By clicking “Sign up for GitHub”, you agree to our terms of service and privacy statement. We’ll occasionally send you account related emails.

Already on GitHub? Sign in to your account

The SPA default page middleware could not return the default page '/index.html' in production application #5223

Open
danobri opened this issue Jul 25, 2018 · 104 comments
Labels
affected-most This issue impacts most of the customers area-ui-rendering Includes: MVC Views/Pages, Razor Views/Pages bug This issue describes a behavior which is not expected - a bug. feature-spa investigate severity-minor This label is used by an internal tool
Milestone

Comments

@danobri
Copy link
Contributor

danobri commented Jul 25, 2018

I have an ASP.Net Core / Angular 5 application that is logging errors to the Windows Event Log in our production environment. The following error is getting logged frequently but intermittently in production, and I have no idea why. The application is definitely in production mode, has been published, and is functioning.

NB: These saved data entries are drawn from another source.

/-- A store leaves in memory what it would leave in a memory that holds the bytes as they arrive. -/
theorem dataStore_arrives {s : State} {a : Word} {n : Nat} (v : DWord) (hn : n ≤ 8) (hu : ¬ Unaligned s a n)
    (hp : PlainParts s .store (busAccesses a n)) (ht : ∀ q ∈ busAccesses a n, ¬ EccTraps s .store q)
    (hw : s.mem.wf = true) {m : Memory} (hw' : m.wf = true)
    (hm : ∀ b, ByteArrives s (EccMet s .store (busAccesses a n)) m b) :
    ∃ t t', dataStore s a n v = .ok () t ∧
      OnlyMem (s.noteHits (eccMet s .store ((busAccesses a n).map partOf))) t ∧
      dataStore { s with eccHits := [], mem := m } a n v = .ok () t' ∧ OnlyMem { s with eccHits := [], mem := m } t' ∧
      ∀ b, t.mem.read b = t'.mem.read b := by
  obtain ⟨hc, hma, hq⟩ := checkData_allowed hu hp
  obtain ⟨t', h1, h2, h3⟩ := dataStore_plain (s := { s with eccHits := [], mem := m }) (a := a) (n := n) v
    (plainAccess_iff.2 ⟨(hma : misaligned s a n = false), hq, by simp [eccMet]⟩)
  have hN := eccMet_noted s .store (busAccesses a n)
  have hmem : (s.noteHits (eccMet s .store ((busAccesses a n).map partOf))).mem = s.mem := by rw [hN.rest]
  have hcfg : (s.noteHits (eccMet s .store ((busAccesses a n).map partOf))).cfg = s.cfg := by rw [hN.rest]
  have hst : dataStore s a n v = .ok () (writeParts ((s.noteHits (eccMet s .store ((busAccesses a n).map partOf))).spoilUnits
      ((eccMet s .store ((busAccesses a n).map partOf)).filter (·.spoils s.csr))) (parts a n) (splitBytes n v)) := by
    unfold dataStore
    rw [hc]
    simp only
    rw [parts_eq, eccEffect_ok _ ht]
  generalize s.noteHits (eccMet s .store ((busAccesses a n).map partOf)) = u at hN hmem hcfg hst ⊢
  obtain ⟨b1, b2, b3⟩ := spoilUnits_does (s := u) (by rw [hmem]; exact hw)
    ((eccMet s .store ((busAccesses a n).map partOf)).filter (·.spoils s.csr))
  obtain ⟨c1, c2⟩ := writeParts_plain (bytes := splitBytes n v)
    (fun p h => by rw [b1.rest.cfg, hcfg]; exact (hq p h).2.2) (length_splitBytes n v)
  refine ⟨_, t', hst, b1.trans c1, h1, h2, fun b => ?_⟩
  rw [c2, h3, Memory.read_writeBytes b2 _ _ _ (by rw [length_splitBytes]; omega),
    Memory.read_writeBytes hw' _ _ _ (by rw [length_splitBytes]; omega), b3, hmem, ← byteArrives_iff.1 (hm b)]

end Sys2Proof.Machine
end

System.InvalidOperationException: The SPA default page middleware could not return the default page '/index.html' because it was not found, and no other middleware handled the request. Your application is running in Production mode, so make sure it has been published, or that you have built your SPA manually. Alternatively you may wish to switch to the Development environment.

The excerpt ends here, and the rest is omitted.